The researchers brought several samples of SiC devices, such as diodes and transistors, and irradiated them with different types and doses of ions, ranging from protons to xenon. They also measured the electrical characteristics of the devices before and after the irradiation, using a custom-made setup that they designed and built.

The researchers were able to observe and analyze the changes in the devices caused by the irradiation, such as the increase in the leakage current, the decrease in the breakdown voltage, and the formation of defects and traps. They were also able to compare the effects of different ions and energies, and to identify the mechanisms and the factors that influence the radiation response of SiC devices.

The researchers were assisted by ANSTO’s accelerator scientists, Dr Stefania Peracchi, Dr Zeljko Pastuovic, and Dr Ryan Drury, who have expertise in accelerator technologies and radiation effects. The ANSTO team also helped the researchers to prepare and align their samples, to operate and control the beamline, and to collect and process the data.
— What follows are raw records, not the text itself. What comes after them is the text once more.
theorem moving_iff (r : ChannelRecord) : r.moving = true ↔
    ((r.state = .safe ∨ r.state = .live) ∧ r.present ≠ r.target) := by
  simp [ChannelRecord.moving]

theorem rampedPresent_eq (r : ChannelRecord) : r.rampedPresent = presentAfterTick r := by
  unfold ChannelRecord.rampedPresent presentAfterTick rampStepped
  by_cases h : r.moving = true
  · rw [if_pos h, if_pos ((moving_iff r).mp h)]
  · rw [if_neg h, if_neg (fun x => h ((moving_iff r).mpr x))]

theorem committed_eq_applied (r : ChannelRecord) (e : StageEntry) : r.committed e = applied r e := by
  unfold ChannelRecord.committed applied ChannelRecord.jumpsFor
  by_cases h : e.jump = true ∨ r.rampStep = 0
  · rw [if_pos (by simpa using h), if_pos h]
  · rw [if_neg (by simpa using h), if_neg h]

theorem jumps_iff (r : ChannelRecord) (e : StageEntry) : r.jumpsFor e = true ↔ (e.jump = true ∨ r.rampStep = 0) := by
  simp [ChannelRecord.jumpsFor]

theorem settingChecks_held {x : Byte} {c : Channel} (h0 : channelOf x = some c) (a : (s.chan c).state ≠ .unavailable)
    (b : s.holder c = some p) : s.settingChecks p x = .ok c := by
  unfold State.settingChecks; rw [h0]; dsimp only; rw [if_neg a, if_pos]; simp [State.holds, b]

/-! Lease records -/

theorem granted_eq_afterLoss (r : LeaseRecord) : ({ r with held := none } : LeaseRecord).granted = afterLoss r.waiters
    := by
  unfold LeaseRecord.granted afterLoss
  rcases h : r.waiters with _ | ⟨w, ws⟩ <;> simp_all [Lease.fresh, newLease]

theorem withoutWaiter_eq_filter (p : Port) (ws : List Waiter) : withoutWaiter p ws = ws.filter (fun w => w.port ≠ p)
    := by
  unfold withoutWaiter; congr 1; funext w; simp [bne, beq_eq_decide]

theorem seenGrant_eq (q : Port) (c : Channel) (t : State) :
    (t.grantHead c).event q = seenGrant q t.timeCount c (t.lease c).waiters (t.event q) := by
  rw [State.grantHead_event]; unfold seenGrant
  rcases (t.lease c).waiters with _ | ⟨w, ws⟩ <;> rfl

theorem release_event (policy : Policy) (q : Port) (c : Channel) (t : State) :
    (t.releaseChannel policy c).event q = seenGrant q t.timeCount c (t.lease c).waiters (t.event q) := by
  cases policy <;> simp [State.releaseChannel, seenGrant_eq, State.dropHolder_lease]

theorem release_queue (policy : Policy) (c : Channel) (t : State) :
    (t.releaseChannel policy c).queue = if policy = .safe then safeQueue (t.chan c) c t.queue else t.queue := by
  cases policy <;> simp [State.releaseChannel, State.safeEntry_queue, place_eq_safeQueue]

theorem release_chan (policy : Policy) (c d : Channel) (t : State) :
    (t.releaseChannel policy c).chan d = if c = d ∧ policy = .safe then safeRecord (t.chan d) else t.chan d := by
  cases policy <;> simp [State.releaseChannel, State.safeEntry_chan, safed_eq_safeRecord]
The significance and the impact of the research

The research is significant for advancing the knowledge and the technology of SiC devices, which have potential applications in various fields and sectors that require high performance and reliability of power electronics. The research is also important for establishing and strengthening the collaboration between ETH Zurich and ANSTO, as well as other partners and stakeholders in the field.

The research is expected to have a positive impact on the development and the optimization of SiC devices, as well as on the design and the selection of the best materials and devices for different applications and environments. The research is also expected to contribute to the innovation and the competitiveness of the power electronics industry, as well as to the sustainability and the security of the energy systems.